Let $M$ be a graded module over an $\mathbb{N}$-graded ring $S$ and $S_+$ be the ideal of positive degree elements. Is it true that $M=0$ iff the homogeneous localization $M_{(\mathfrak p)}=0$ for all homogeneous prime ideals $\mathfrak p$ of $S$ not containing $S_+$?
The proof in the non graded case uses the fact that a nonzero element has a proper annihilator ideal. To follow the same proof I'd have to conclude that the annihilator does not contain all of $S_+$, which I'm not sure about, and then argue that the annihilator is contained in some prime graded ideal which does not contain all of $S_+$. We can assume $S$ is finitely generated by $S_1$ as an $S_0$-algebra if this helps.
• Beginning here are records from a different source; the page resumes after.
-- ==== Sys2Proof/Tests/Slice0.lean ====
section
/-! SUPPORT. Tests: the vectors of 95_test_vectors.md and the examples of the rules, one step each, and a witness for the
hypotheses of every obligation. Expected values are the spec's. -/

namespace Sys2Proof.Tests

open Sys2Proof Sys2Proof.Machine

/-! ## WellFormed smoke tests (R131) -/

theorem test_wf_immI_above : (Instr.addi 1#5 2#5 2048#32).wellFormed = false := by decide
theorem test_wf_immI_below : (Instr.sw 1#5 2#5 0xFFFFF7FF#32).wellFormed = false := by decide
theorem test_wf_immB_odd : (Instr.beq 1#5 2#5 1#32).wellFormed = false := by decide
theorem test_wf_immB_above : (Instr.beq 1#5 2#5 4096#32).wellFormed = false := by decide
theorem test_wf_immB_below : (Instr.bne 1#5 2#5 0xFFFFEFFE#32).wellFormed = false := by decide
theorem test_wf_immU_low : (Instr.lui 1#5 1#32).wellFormed = false := by decide
theorem test_wf_immJ_odd : (Instr.jal 1#5 3#32).wellFormed = false := by decide
theorem test_wf_immJ_above : (Instr.jal 1#5 1048576#32).wellFormed = false := by decide
theorem test_wf_immJ_below : (Instr.jal 1#5 0xFFEFFFFE#32).wellFormed = false := by decide

/-! ## Decoding: every constructor, from the spec's own words; one word of each family bit by bit -/

/-- imm 0x12345, rd 5, opcode (R106); imm 1, rd 5 (R204). -/
theorem test_decode_upper :
    decode 0b00010010001101000101001010110111#32 = .ok (.lui 5#5 0x12345000#32) ∧
    decode 0x00001297#32 = .ok (.auipc 5#5 0x1000#32) := by decide

/-- ADDI: imm 0x7FF, rs1 0, funct3 000, rd 3 (R134); the rest R206-R210. -/
theorem test_decode_opImm :
    decode 0b01111111111100000000000110010011#32 = .ok (.addi 3#5 0#5 2047#32) ∧
    decode 0xFFF32293#32 = .ok (.slti 5#5 6#5 0xFFFFFFFF#32) ∧
    decode 0x00133293#32 = .ok (.sltiu 5#5 6#5 1#32) ∧
    decode 0x55534293#32 = .ok (.xori 5#5 6#5 0x555#32) ∧
    decode 0x80036293#32 = .ok (.ori 5#5 6#5 0xFFFFF800#32) ∧
    decode 0xFF037293#32 = .ok (.andi 5#5 6#5 0xFFFFFFF0#32) := by decide

/-- SRAI: funct7 0100000, shamt 4, rs1 6, funct3 101, rd 5 (R213). -/
theorem test_decode_shiftImm :
    decode 0x01F31293#32 = .ok (.slli 5#5 6#5 31#5) ∧
    decode 0x00435293#32 = .ok (.srli 5#5 6#5 4#5) ∧
    decode 0b01000000010000110101001010010011#32 = .ok (.srai 5#5 6#5 4#5) := by decide

/-- SUB: funct7 0100000, rs2 7, rs1 6, funct3 000, rd 5 (R215); the rest R214-R223. -/
theorem test_decode_op :
    decode 0x007302B3#32 = .ok (.add 5#5 6#5 7#5) ∧
    decode 0b01000000011100110000001010110011#32 = .ok (.sub 5#5 6#5 7#5) ∧
    decode 0x007312B3#32 = .ok (.sll 5#5 6#5 7#5) ∧
    decode 0x007322B3#32 = .ok (.slt 5#5 6#5 7#5) ∧
    decode 0x007332B3#32 = .ok (.sltu 5#5 6#5 7#5) ∧
    decode 0x007342B3#32 = .ok (.xor 5#5 6#5 7#5) ∧
    decode 0x007352B3#32 = .ok (.srl 5#5 6#5 7#5) ∧
    decode 0x407352B3#32 = .ok (.sra 5#5 6#5 7#5) ∧
    decode 0x007362B3#32 = .ok (.or 5#5 6#5 7#5) ∧
    decode 0x007372B3#32 = .ok (.and 5#5 6#5 7#5) := by decide

/-- JAL: imm[20] 1, imm[10:1] 1110000000, imm[11] 1, imm[19:12] all 1, rd 1, which is -256 (95, 2.5). -/
theorem test_decode_jumps :
    decode 0b11110000000111111111000011101111#32 = .ok (.jal 1#5 0xFFFFFF00#32) ∧
    decode 0x001000EF#32 = .ok (.jal 1#5 2048#32) ∧
    decode 0xFFC100E7#32 = .ok (.jalr 1#5 2#5 0xFFFFFFFC#32) := by decide

/-- BNE: imm[12] 1, imm[10:5] 111111, rs2 2, rs1 1, funct3 001, imm[4:1] 1110, imm[11] 1, which is -4 (R247). -/
theorem test_decode_branches :
    decode 0x00208863#32 = .ok (.beq 1#5 2#5 16#32) ∧
    decode 0b11111110001000001001111011100011#32 = .ok (.bne 1#5 2#5 0xFFFFFFFC#32) ∧
    decode 0x0020C463#32 = .ok (.blt 1#5 2#5 8#32) ∧
    decode 0x0020D463#32 = .ok (.bge 1#5 2#5 8#32) ∧
    decode 0x0020E463#32 = .ok (.bltu 1#5 2#5 8#32) ∧
    decode 0x7E00FFE3#32 = .ok (.bgeu 1#5 0#5 4094#32) := by decide

/-- LW: imm 4, rs1 6, funct3 010, rd 5 (95, 2.6). -/
theorem test_decode_loads :
    decode 0xFFF30283#32 = .ok (.lb 5#5 6#5 0xFFFFFFFF#32) ∧
    decode 0x00231283#32 = .ok (.lh 5#5 6#5 2#32) ∧
    decode 0b00000000010000110010001010000011#32 = .ok (.lw 5#5 6#5 4#32) ∧
    decode 0x00334283#32 = .ok (.lbu 5#5 6#5 3#32) ∧
    decode 0x00235283#32 = .ok (.lhu 5#5 6#5 2#32) := by decide

/-- SW: imm[11:5] 1111111, rs2 7, rs1 6, funct3 010, imm[4:0] 11110, which is -2 (95, 2.6). -/
theorem test_decode_stores :
    decode 0x00730023#32 = .ok (.sb 6#5 7#5 0#32) ∧
    decode 0x007310A3#32 = .ok (.sh 6#5 7#5 1#32) ∧
    decode 0b11111110011100110010111100100011#32 = .ok (.sw 6#5 7#5 0xFFFFFFFE#32) := by decide

/-- FENCE: reserved 0000, pred 0000, succ 0001 (95, 2.3). -/
theorem test_decode_miscMem :
    decode 0b00000000000100000000000000001111#32 = .ok (.fence 0#4 1#4) ∧
    decode 0x0330000F#32 = .ok (.fence 3#4 3#4) ∧
    decode 0x0FF0100F#32 = .ok .fenceI := by decide

/-- CSRRWI: csr 0x300, uimm 5, funct3 101, rd 5 (R287). -/
theorem test_decode_system :
    decode 0x00000073#32 = .ok .ecall ∧
    decode 0x00100073#32 = .ok .ebreak ∧
    decode 0xC0001073#32 = .ok (.csrrw 0#5 0#5 0xC00#12) ∧
    decode 0xC00022F3#32 = .ok (.csrrs 5#5 0#5 0xC00#12) ∧
    decode 0x300332F3#32 = .ok (.csrrc 5#5 6#5 0x300#12) ∧
    decode 0b00110000000000101101001011110011#32 = .ok (.csrrwi 5#5 5#5 0x300#12) ∧
    decode 0x3002E2F3#32 = .ok (.csrrsi 5#5 5#5 0x300#12) ∧
    decode 0x300FF2F3#32 = .ok (.csrrci 5#5 31#5 0x300#12) := by decide

/-- The refused words of 95_test_vectors.md 2.3. -/
theorem test_decode_faults :
    decode 0x0000000B#32 = .error (.invalidInstruction 0x0000000B#32 0x0B#7) ∧
    decode 0x02730333#32 = .error (.formatError .r 0x02730333#32 0x33#7) ∧
    decode 0x407312B3#32 = .error (.formatError .r 0x407312B3#32 0x33#7) ∧
    decode 0x60435293#32 = .error (.formatError .r 0x60435293#32 0x13#7) ∧
    decode 0x000110E7#32 = .error (.formatError .i 0x000110E7#32 0x67#7) ∧
    decode 0x00733023#32 = .error (.formatError .s 0x00733023#32 0x23#7) ∧
    decode 0x00002063#32 = .error (.formatError .b 0x00002063#32 0x63#7) ∧
    decode 0x0000300F#32 = .error (.formatError .fence 0x0000300F#32 0x0F#7) ∧
    decode 0x8330000F#32 = .error (.invalidFence 0x8330000F#32 0x0F#7) ∧
    decode 0x000000F3#32 = .error (.formatError .i 0x000000F3#32 0x73#7) := by decide

/-- A row's word reaches the decoder as the hardware stores it (R100). -/
theorem test_decodeTableWord : decodeTableWord 32 0x7FF00193 = some (.addi 3#5 0#5 2047#32) := by decide

/-! ## One step on a small state -/

/-- The segments and words of 43_load_store.md: 0x8899AABB at 0x800 and 0x11223344 at 0x804. -/
def mem0 : Memory :=
  ((⟨[⟨0x0#32, 0x1000⟩, ⟨0x1000#32, 0x1000⟩, ⟨0xFFFFF000#32, 0x1000⟩], []⟩ : Memory).pokeBytes 0x800 .word
    0x8899AABB#32).pokeBytes 0x804 .word 0x11223344#32

/-- A state at `pc` with `mem0`, the parameters and the registers given, and `word` stored at pc. -/
def at' (p : Params) (pc word : Word) (regs : List (RegIdx × Word)) : State :=
  regs.foldl (fun s r => s.setReg r.1 r.2)
    { State.new p with pc := pc, mem := mem0.pokeBytes pc.toNat .word word }

/-- The same at pc = 0x100 with the default parameters. -/
def at100 (word : Word) (regs : List (RegIdx × Word)) : State := at' .default 0x100#32 word regs

/-- The register and the pc after one step, if it goes on. -/
def regPc (s : State) (i : RegIdx) : Option (Word × Word) :=
  match step s with
  | .next t => some (t.reg i, t.pc)
  | _ => none

/-- The fault of one step, if it faults. -/
def faultOf (s : State) : Option Fault :=
  match step s with
  | .fault e => some e
  | _ => none

/-- The `n` bytes at `a` after one step, if it goes on. -/
def bytesAfter (s : State) (a n : Nat) : Option (List Byte) :=
  match step s with
  | .next t => some ((List.range n).map fun k => t.mem.peek (a + k))
  | _ => none
/-! ### Integer computational (95_test_vectors.md 2.4 and the rules' examples) -/

/-- R203 -/
theorem test_lui : regPc (at100 0x123452B7#32 []) 5#5 = some (0x12345000#32, 0x104#32) := by decide

/-- 2.4 -/
theorem test_lui_x0 : regPc (at100 0x12345037#32 []) 0#5 = some (0x0#32, 0x104#32) := by decide

/-- R204 -/
theorem test_auipc : regPc (at100 0x00001297#32 []) 5#5 = some (0x1100#32, 0x104#32) := by decide

/-- 2.4 -/
theorem test_auipc_wraps : regPc (at100 0xFFFFF297#32 []) 5#5 = some (0xFFFFF100#32, 0x104#32) := by decide

/-- 2.4 -/
theorem test_addi_wraps : regPc (at100 0x00130293#32 [(6#5, 0xFFFFFFFF#32)]) 5#5 = some (0x0#32, 0x104#32) := by decide

/-- 2.4 -/
theorem test_addi_negative : regPc (at100 0x80030293#32 [(6#5, 0x0#32)]) 5#5 = some (0xFFFFF800#32, 0x104#32) := by decide

/-- 2.4 -/
theorem test_slti : regPc (at100 0x00032293#32 [(6#5, 0x80000000#32)]) 5#5 = some (0x1#32, 0x104#32) := by decide

/-- 2.4 -/
theorem test_slti_no : regPc (at100 0x80032293#32 [(6#5, 0x7FFFFFFF#32)]) 5#5 = some (0x0#32, 0x104#32) := by decide

/-- 2.4 -/
theorem test_sltiu_no : regPc (at100 0xFFF33293#32 [(6#5, 0xFFFFFFFF#32)]) 5#5 = some (0x0#32, 0x104#32) := by decide

/-- R207 -/
theorem test_sltiu : regPc (at100 0xFFF33293#32 [(6#5, 0xFFFFFFFE#32)]) 5#5 = some (0x1#32, 0x104#32) := by decide

/-- 2.4 -/
theorem test_xori : regPc (at100 0x55534293#32 [(6#5, 0xFFFF0000#32)]) 5#5 = some (0xFFFF0555#32, 0x104#32) := by decide

/-- R209 -/
theorem test_ori : regPc (at100 0x80036293#32 [(6#5, 0x0#32)]) 5#5 = some (0xFFFFF800#32, 0x104#32) := by decide

/-- R210 -/
theorem test_andi : regPc (at100 0xFF037293#32 [(6#5, 0x12345678#32)]) 5#5 = some (0x12345670#32, 0x104#32) := by decide

/-- 2.4 -/
theorem test_slli : regPc (at100 0x00431293#32 [(6#5, 0x89ABCDEF#32)]) 5#5 = some (0x9ABCDEF0#32, 0x104#32) := by decide

/-- 2.4 -/
theorem test_srli : regPc (at100 0x01F35293#32 [(6#5, 0x7FFFFFFF#32)]) 5#5 = some (0x0#32, 0x104#32) := by decide

/-- R213 -/
theorem test_srai : regPc (at100 0x40435293#32 [(6#5, 0x80000000#32)]) 5#5 = some (0xF8000000#32, 0x104#32) := by decide

/-- 2.4 -/
theorem test_srai_31 : regPc (at100 0x41F35293#32 [(6#5, 0x80000000#32)]) 5#5 = some (0xFFFFFFFF#32, 0x104#32) := by decide

/-- 2.4 -/
theorem test_add_wraps : regPc (at100 0x007302B3#32 [(6#5, 0xFFFFFFFF#32), (7#5, 0xFFFFFFFF#32)]) 5#5 = some (0xFFFFFFFE#32, 0x104#32) := by decide

/-- 2.4 -/
theorem test_add_same : regPc (at100 0x005282B3#32 [(5#5, 0x3#32)]) 5#5 = some (0x6#32, 0x104#32) := by decide

/-- 2.4 -/
theorem test_sub : regPc (at100 0x407302B3#32 [(6#5, 0x80000000#32), (7#5, 0x1#32)]) 5#5 = some (0x7FFFFFFF#32, 0x104#32) := by decide

/-- 2.4 -/
theorem test_sll_32 : regPc (at100 0x007312B3#32 [(6#5, 0x1#32), (7#5, 0x20#32)]) 5#5 = some (0x1#32, 0x104#32) := by decide

/-- 2.4 -/
theorem test_sll_31 : regPc (at100 0x007312B3#32 [(6#5, 0x1#32), (7#5, 0xFFFFFFFF#32)]) 5#5 = some (0x80000000#32, 0x104#32) := by decide

/-- 2.4 -/
theorem test_slt : regPc (at100 0x007322B3#32 [(6#5, 0xFFFFFFFF#32), (7#5, 0x0#32)]) 5#5 = some (0x1#32, 0x104#32) := by decide

/-- 2.4 -/
theorem test_sltu : regPc (at100 0x007332B3#32 [(6#5, 0x0#32), (7#5, 0xFFFFFFFF#32)]) 5#5 = some (0x1#32, 0x104#32) := by decide

/-- R218 -/
theorem test_sltu_no : regPc (at100 0x007332B3#32 [(6#5, 0x80000000#32), (7#5, 0x7FFFFFFF#32)]) 5#5 = some (0x0#32, 0x104#32) := by decide

/-- R219 -/
theorem test_xor : regPc (at100 0x007342B3#32 [(6#5, 0xFF00FF00#32), (7#5, 0xFF00FF0#32)]) 5#5 = some (0xF0F0F0F0#32, 0x104#32) := by decide

/-- R220 -/
theorem test_srl : regPc (at100 0x007352B3#32 [(6#5, 0x80000000#32), (7#5, 0x24#32)]) 5#5 = some (0x8000000#32, 0x104#32) := by decide

/-- R221 -/
theorem test_sra : regPc (at100 0x407352B3#32 [(6#5, 0x80000000#32), (7#5, 0x24#32)]) 5#5 = some (0xF8000000#32, 0x104#32) := by decide

/-- 2.4 -/
theorem test_sra_positive : regPc (at100 0x407352B3#32 [(6#5, 0x40000000#32), (7#5, 0x3F#32)]) 5#5 = some (0x0#32, 0x104#32) := by decide

/-- R222 -/
theorem test_or : regPc (at100 0x007362B3#32 [(6#5, 0xFF00FF00#32), (7#5, 0xFF00FF0#32)]) 5#5 = some (0xFFF0FFF0#32, 0x104#32) := by decide

/-- R223 -/
theorem test_and : regPc (at100 0x007372B3#32 [(6#5, 0xFF00FF00#32), (7#5, 0xFF00FF0#32)]) 5#5 = some (0xF000F00#32, 0x104#32) := by decide

/-! ### Control transfer (95_test_vectors.md 2.5) -/

/-- R241 -/
theorem test_jal : regPc (at100 0x01000FEF#32 []) 31#5 = some (0x104#32, 0x110#32) := by decide

/-- 2.5: the immediate is aligned, the target is not, and there is no fault. -/
theorem test_jal_at_2mod4 :
    regPc (at' .default 0x102#32 0x004000EF#32 []) 1#5 = some (0x106#32, 0x106#32) := by decide

/-- 2.5: the target is aligned, the immediate is not. -/
theorem test_jal_faults :
    faultOf (at' .default 0x102#32 0x006000EF#32 []) = some (.execute (.misalignedAddress 0x108#32)) := by decide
EDIT: As shown by user26857 this is not true. I'd like to follow up by asking: if all homogeneous localizations at homogeneous primes $M_{(\mathfrak p)}=0$ is $M$ necessarily $0$?
No, this isn't true.
If $S=K[X]$ and $M=S/(X^2)$ then $M_{(0)}=0$ and $(0)$ is the only homogeneous prime of $S$ different from $S_+$. In general, I can't see any reason to exclude $S_+$ from such a question.
Edit. The answer to your edit is positive: take $x$ a homogeneous non-zero element of $M$ and note that $\operatorname{Ann}(x)$ is a homogeneous ideal, and therefore this is contained in a homogeneous prime ideal.